Boşanma davasının reddi - Terk - Yoksulluk nafakası
Ekleyen: Av.dilek Kuzulu Yüksel | Tarih: 13-02-2007 | Kategori: İçtihat | Not
ÖZET: Taraflar arasındaki boşanma davasının reddinden sonra karı-kocanın aynı evde yaşamaları asıldır. Boşanma davasından sonra davalının birleşmeyi istemediğini söylediğine göre; boşanma girişimleri olumlu karşılanmayan davacı (kadının) ayrı yaşamakta haksız olduğu kabul edilerek hakkaniyete uygun nafakaya hükmedilmesi gerekir.
    

T.C. YARGITAY

3.Hukuk Dairesi

Esas: 2004/2250

Karar: 2004/2494

Karar Tarihi: 22.03.2004

(4721 S. K. m. 164, 175)

Taraflar arasında görülen nafaka davasının yapılan muhakemesi sonunda mahalli mahkemece verilen hüküm davacı vekili tarafından temyiz edilmiştir.

YARGITAY KARARI

Temyiz isteminin süresi içinde olduğu anlaşıldıktan sonra dosyadaki bütün kağıtlar okunup gereği düşünüldü.

Davacı vekili dilekçesi ile; müvekkilinin doğuma yakın ana-babasının yanına gittiğini, doğumdan sonra davalının gelip almadığı gibi terk nedeniyle de boşanma davası açtığını, davanın red edildiğini, bundan sonra da, davalının eşi ve çocuğunu gelip götürmediğini bu nedenle ayrı yaşamakta haklı olan davacı için aylık 100 milyon lira nafakaya hükmedilmesini talep ve dava etmiştir.

Davalı cevap dilekçesinde; davacı eşinin üç yıl kadar önce ortada hiçbir haklı neden olmaksızın birlikte yaşadıkları konutu terkederek baba evine gittiğini, kendisini çağırmasına rağmen "Annemsiz yapamam" diyirek ortak konuta dönmediğini, ihtar çektiğini ve terke dayalı boşanma davası açtığını ancak, şekil şartlara uyulmaması nedeni ile davanın red edildiğini; davetine uymayan davacının haksız bulunduğunu savunarak davanın reddini istemiştir.

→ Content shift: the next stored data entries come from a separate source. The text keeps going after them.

/-- The two test modes are modes of LINK_RETRAIN. -/
theorem linkTest_listed {cm : (Sentence → Instr) × Nat} (listed : cm ∈ [(Instr.linkPrbs31Test, 1), (Instr.linkLoopbackTest, 2)]) :
    cm ∈ [(Instr.linkRetrain, 0), (Instr.linkPrbs31Test, 1), (Instr.linkLoopbackTest, 2), (Instr.linkTakeOutOfService, 3),
      (Instr.linkReturnToService, 4)] :=
  List.mem_cons_of_mem _ (List.mem_append_left [(Instr.linkTakeOutOfService, 3), (Instr.linkReturnToService, 4)] listed)

/-- Settles O29: each mode's body. -/
theorem linkModesMoveTheLink : Obligations.LinkModesMoveTheLink := by
  refine ⟨fun cm listed => does_linkMode listed fun x t mode off => ?_, does_linkMode (by simp) fun x t mode ⟨on, down⟩ => ?_,
    does_linkMode (by simp) fun x t mode ⟨on, up⟩ => ?_, fun cm listed => ⟨?_, ?_⟩, does_linkMode (by simp) fun x t mode on => ?_,
    does_linkMode (by simp) fun x t mode on => ?_⟩
  · simp only [linkModeBody, off, if_true]
  · simp only [linkModeBody, on, mode, linkRetrainBody, down, Bool.not_false, Bool.false_eq_true, if_false, if_true]
  · simp only [linkModeBody, on, mode, linkRetrainBody, up, Bool.not_true, Bool.false_eq_true, if_false]
  · refine does_linkMode (linkTest_listed listed) fun x t mode ⟨on, lives⟩ => ?_
    simp only [List.mem_cons, List.not_mem_nil, or_false] at listed
    obtain rfl | rfl := listed <;> simp only [linkModeBody, on, mode, linkTestBody, lives, Bool.false_eq_true, if_false, if_true]
  · refine does_linkMode (linkTest_listed listed) fun x t mode ⟨on, lives⟩ => ?_
    simp only [List.mem_cons, List.not_mem_nil, or_false] at listed
    obtain rfl | rfl := listed <;> simp only [linkModeBody, on, mode, linkTestBody, lives, Bool.false_eq_true, if_false]
  · simp only [linkModeBody, on, mode, linkTakeOutBody, Bool.false_eq_true, if_false]
    cases (t.linkEnd (endOf x).1 (endOf x).2.1 (endOf x).2.2).st <;> rfl
  · simp only [linkModeBody, on, mode, linkReturnBody, Bool.false_eq_true, if_false]

/-! ## The other link verbs (R240, R264, R272, R273) -/

/-- LANE_SWAP, action 0. -/
theorem does_laneRetire {f : Sentence → State → State × Answer} {g : Sentence → State → Prop}
    (h : ∀ x t, x.b 1 = 0 → g x t → laneSwapBody x t = f x t) : Does .laneSwapRetire vLaneSwap (fun x t => x.b 1 = 0 ∧ g x t) f :=
  does_own (fun _ => rfl) (fun _ x g => by simp [g.1]) fun x t g => h x t g.1 g.2

/-- LANE_SWAP, action 1. -/
theorem does_laneSet {f : Sentence → State → State × Answer} {g : Sentence → State → Prop}
    (h : ∀ x t, x.b 1 = 1 → g x t → laneSwapBody x t = f x t) : Does .laneSwapSetAutomatic vLaneSwap (fun x t => x.b 1 = 1 ∧ g x t) f :=
  does_own (fun _ => rfl) (fun _ x g => by simp [g.1]) fun x t g => h x t g.1 g.2

/-- Settles O30: each body, at an end that is not switched off. -/
theorem linkVerbsActOnTheirEnd : Obligations.LinkVerbsActOnTheirEnd := by
  refine ⟨does_laneRetire fun x t op off => ?_, does_laneSet fun x t op off => ?_, does_row (fun _ => rfl) fun x t off => ?_,
    does_row (fun _ => rfl) fun x t off => ?_, does_laneRetire fun x t op out => ?_, does_laneRetire fun x t op ⟨on, active, idle, other⟩ => ?_,
    does_laneRetire fun x t op ⟨on, active, idle, spare⟩ => ?_, does_laneSet fun x t op down => ?_, does_laneSet fun x t op ⟨on, up⟩ => ?_,
    does_row (fun _ => rfl) fun x t agg => ?_,
    fun p => ⟨does_row (fun _ => rfl) fun x t ⟨dtc, low, trace⟩ => ?_, does_row (fun _ => rfl) fun x t ⟨dtc, may⟩ => ?_,
      does_row (fun _ => rfl) fun x t dtc => ?_, does_row (fun _ => rfl) fun x t dtc => ?_⟩,
    does_row (fun _ => rfl) fun x t ⟨agg, on⟩ => ?_, does_row (fun _ => rfl) fun x t ⟨agg, on⟩ => ?_⟩
  · simp only [laneSwapBody, off, if_true]
  · simp only [laneSwapBody, off, if_true]
  · simp only [getLinkStatusBody, off, if_true]
  · simp only [getJournalBody, off, if_true]
  · have refused : (!(t.linkEnd (endOf x).1 (endOf x).2.1 (endOf x).2.2).active ||
        (t.linkEnd (endOf x).1 (endOf x).2.1 (endOf x).2.2).rxSwap != .none) = true := by
      obtain down | busy := out
      · simp [down]
      · simp [busy]
    simp only [laneSwapBody, op, laneSwapRetireBody, refused, if_true, ite_self]
  · simp only [laneSwapBody, on, op, laneSwapRetireBody, active, idle, other, bne_self_eq_false, Bool.not_true, Bool.or_self, Bool.false_eq_true,
      if_false, if_true]
    rfl
  · simp only [laneSwapBody, on, op, laneSwapRetireBody, active, idle, spare, bne_self_eq_false, Bool.not_true, Bool.or_self, Bool.false_eq_true,
      if_false, if_true]
    cases Config.retireSpareRefused <;> rfl
  · simp only [laneSwapBody, op, laneSwapSetBody, down, beq_self_eq_true, Nat.one_ne_zero, if_false, if_true, ite_self]
  · simp only [laneSwapBody, on, op, laneSwapSetBody, beq_false_of_ne up, Nat.one_ne_zero, Bool.false_eq_true, if_false]
  · simp only [setCompressionBody, agg]
  · simp only [setCompressionBody, dtc, low, trace, decide_true, Bool.and_self, if_true]
  · have taken : (decide (t.level (.dtc p) < 3) && (BitVec.ofNat 5 (x.f 2 2)).getLsbD 4) = false := by
      obtain high | none := may
      · rw [decide_eq_false (Nat.not_lt.mpr high), Bool.false_and]
      · rw [none, Bool.and_false]
    simp only [setCompressionBody, dtc, taken, Bool.false_eq_true, if_false]
  · rw [getLinkStatusBody, endOff_of_dtc t dtc]
    simp only [endOf, dtc]
    rfl
  · rw [getJournalBody, endOff_of_dtc t dtc]
    simp only [endOf, dtc]
    rfl
  · rw [getLinkStatusBody, on]
    simp only [endOf, agg]
    rfl
  · rw [getJournalBody, on]
    simp only [endOf, agg]
    rfl

/-! ## Loading models (R374, R375, R382) -/

/-- A load that outgrows the store or its context's quota. -/
def overfull (u : State) (c quota : Nat) : Bool := storePages < u.pagesUsed || quota < u.pagesOf c

/-- What is received of a sealed image does not match its slot. -/
def sealBroken (t : State) (x : Sentence) (l : LoadState) : Bool :=
  isSealed l.received && 64 ≤ l.received.length && !t.sealMatches x.tenant.toNat (x.f 0 2) l.received

theorem overfull_iff {u : State} {c quota : Nat} : overfull u c quota = true ↔ ¬ (u.pagesUsed ≤ 35776 ∧ u.pagesOf c ≤ quota) := by
  simp only [overfull, Bool.or_eq_true, decide_eq_true_eq, Classical.not_and_iff_not_or_not, Nat.not_le]
  rfl

theorem sealBroken_iff {t : State} {x : Sentence} {l : LoadState} : sealBroken t x l = true ↔
    ¬ (isSealed l.received = true → 64 ≤ l.received.length → t.sealMatches x.tenant.toNat (x.f 0 2) l.received = true) := by
  simp only [sealBroken, Bool.and_eq_true, decide_eq_true_eq, Bool.not_eq_true', Classical.not_imp, Bool.not_eq_true, and_assoc]

/-- A chunk that starts an absent model, with room in the list of models, or that continues a load. -/
def chunkTaken (x : Sentence) (t : State) (l : LoadState) : Prop :=
  nextLoad t.now (t.model (xModel x)).load x = some l ∧
    (chFirst x = true ∧ t.model (xModel x) = {} ∧ t.data.models.length < 4096 ∨ chFirst x = false ∧ (t.model (xModel x)).st = 1)

/-- The checks that follow for such a chunk, in their order. -/
theorem loadModelBody_taken {x : Sentence} {t : State} {l : LoadState} (h : chunkTaken x t l) :
    loadModelBody x t =
      let u := t.setModel (xModel x) { t.model (xModel x) with st := 1, load := some l }
      let v := u.storeImage (xModel x) (t.chunkPlain x.tenant.toNat x l).1 (t.chunkPlain x.tenant.toNat x l).2
      if overfull u x.tenant.toNat (t.pageQuota x.tenant.toNat) then (u.discardLoad (xModel x), .final St.busy)
      else if sealBroken t x l then (u.discardLoad (xModel x), .final St.state)
      else if !chLast x then v.chunkDone x
      else match t.openImage x.tenant.toNat l.received with
        | none => (v.discardLoad (xModel x), .final St.param)
        | some image =>
          if !modelValid image x.tenant.toNat || (t.level .agg < 3 && usesLevel3 image) then (v.discardLoad (xModel x), .final St.param)
          else
            let loaded : Model := { st := 2, image := image, at_ := (v.model (xModel x)).at_ }
            (v.setModel (xModel x) loaded).chunkDone x (be 8 (crc64 image) ++ be 8 (loaded.pages * 2097152)) := by
  obtain ⟨next, may⟩ := h
  have goes : ((chFirst x && !(t.model (xModel x) == {})) || (!chFirst x && (t.model (xModel x)).st != 1)) = false := by
    obtain ⟨first, absent, -⟩ | ⟨later, loading⟩ := may
    · simp [first, absent]
    · simp [later, loading]
  have fits : (chFirst x && decide (4096 ≤ t.data.models.length)) = false := by
    obtain ⟨-, -, fits⟩ | ⟨later, -⟩ := may
    · simp [fits]
    · simp [later]
  simp only [loadModelBody, goes, next, fits, Bool.false_eq_true, if_false]
  rfl

/-- The clauses of O31 on LOAD_MODEL that refuse a chunk at its start. -/
theorem loadModel_refused {x : Sentence} {t : State}
    (h : chFirst x = true ∧ t.model (xModel x) ≠ {} ∨
      chFirst x = false ∧ ((t.model (xModel x)).st ≠ 1 ∨ nextLoad t.now (t.model (xModel x)).load x = none)) :
    loadModelBody x t = (t, .final St.state) := by
  obtain ⟨first, present⟩ | ⟨later, other | stale⟩ := h
  · simp [loadModelBody, first, present]
  · simp [loadModelBody, later, other]
  · simp only [loadModelBody, stale, ite_self]

/-! ## Feature maps -/

/-- A feature map that outgrows its bounds (R382). -/
def mapOverfull (x : Sentence) (t : State) (l : LoadState) : Bool :=
  8388608 < (t.setModel (xModel x) { t.model (xModel x) with mapLoad := some l }).mapBytes (xModel x) + l.stored ||
    ((t.model (xModel x)).map.isEmpty && 4096 ≤ t.mapCount)

/-- A model that takes no chunk of a feature map. -/
def mapShut (x : Sentence) (t : State) : Bool :=
  ((t.model (xModel x)).st != 2 && (t.model (xModel x)).st != 4 && !((t.model (xModel x)).st == 3 && (t.model (xModel x)).place.isSome)) ||
    (chFirst x && (t.model (xModel x)).mapLoad.isSome)

theorem mapShut_iff {x : Sentence} {t : State} : mapShut x t = true ↔
    ¬ (((t.model (xModel x)).st = 2 ∨ (t.model (xModel x)).st = 4 ∨ (t.model (xModel x)).st = 3 ∧ (t.model (xModel x)).place.isSome = true) ∧
      (chFirst x = true → (t.model (xModel x)).mapLoad = none)) := by
  have nothing : ((t.model (xModel x)).mapLoad = none) ↔ (t.model (xModel x)).mapLoad.isSome = false := by
    rw [Option.isSome_eq_false_iff, Option.isNone_iff_eq_none]
  simp only [mapShut, nothing, Bool.or_eq_true, Bool.and_eq_true, bne_iff_ne, Bool.not_eq_true', Bool.and_eq_false_iff, beq_eq_false_iff_ne, ne_eq,
    Classical.not_and_iff_not_or_not, not_or, Classical.not_imp, Bool.not_eq_false, Bool.not_eq_true, and_assoc]

theorem mapOverfull_iff {x : Sentence} {t : State} {l : LoadState} : mapOverfull x t l = true ↔
    ¬ ((t.setModel (xModel x) { t.model (xModel x) with mapLoad := some l }).mapBytes (xModel x) + l.stored ≤ 8388608 ∧
      ((t.model (xModel x)).map ≠ [] ∨ t.mapCount < 4096)) := by
  simp only [mapOverfull, Bool.or_eq_true, Bool.and_eq_true, decide_eq_true_eq, List.isEmpty_iff, Classical.not_and_iff_not_or_not, not_or, Nat.not_le, Nat.not_lt, Classical.not_not, ne_eq]

/-- The checks of a chunk of a feature map, in their order. -/
theorem setFeatureMapBody_eq (x : Sentence) (t : State) :
    setFeatureMapBody x t =
      if mapShut x t then (t, .final St.state)
      else match nextLoad t.now (t.model (xModel x)).mapLoad x with
        | none => (t, .final St.state)
        | some l =>
          let u := t.setModel (xModel x) { t.model (xModel x) with mapLoad := some l }
          let v := t.setModel (xModel x) { t.model (xModel x) with mapLoad := none }
          if mapOverfull x t l then (v, .final St.busy)
          else if sealBroken t x l then (v, .final St.state)
          else if !chLast x then u.chunkDone x
          else if (u.mapOf x l).1 != St.ok then (v, .final (u.mapOf x l).1)
          else (t.setModel (xModel x) { t.model (xModel x) with mapLoad := none, mapNext := some ((u.mapOf x l).2, t.now + 2000) }).chunkDone x
            (be 4 (u.mapOf x l).2.length) := by
  simp only [setFeatureMapBody, mapChunkBody, Bool.false_eq_true, if_false]
  rfl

Mahkemece; "iddia, savunma ve dosyadaki delillerin değerlendirilmesi neticesinde; özellikle de tanık beyanlarından anlaşılacağı üzere, davacı müşterek haneyi terk ederek ayrı yaşamada haklı değildir" gerekçesiyle davanın reddine karar verilmiş, hüküm davacı vekili tarafından süresinde temyiz edilmiştir.

Taraflar arasındaki boşanma davasının reddinden sonra karı-kocanın aynı evde yaşamaları asıldır. Davacı boşanma davasından önce haksız olarak evi terk etmiş olsa bile, boşanma davasının reddinden sonra eve dönmek istediğini, kocasının gelip göstürmediğini iddia etmiştir. Dinlenen davalı tanığı ise beyanın da; "taraflar 3 ay kadar birlikte yaşadılar. Daha sonra, davacı memlekete gidiyorum diyerek çekip gitti, bir daha da geri dönmedi. Davalı resmen eve davet etti, gelmeyince boşanma davası açıldı bu aşamadan sonda da artık davalı birleşmeyi istemiyor" demiştir. Bizzat davalının tanığı, boşanma davasından sonra davalının birleşmeyi istemediğini söylediğine göre; boşanma girişimleri olumlu karşılanmayan davacı (kadının) ayrı yaşamakta haksız olduğu kabul edilerek hakkaniyete uygun nafakaya hükmedilmesi gerekirken, yazılı şekilde davanın reddi doğru görülmemiş bozmayı gerektirmiştir.

Bu itibarla yukarıda açıklanan esaslar gözönünde tutulmaksızın yazılı şekilde hüküm tesisi isabetsiz, temyiz itirazları bu nedenlerle yerinde olduğundan kabulü ile hükmün HUMK.nun 428. maddesi gereğince BOZULMASINA ve peşin alınan temyiz harcının istek halinde temyiz edene iadesine, 22.03.2004 tarihinde oybirliği ile karar verildi.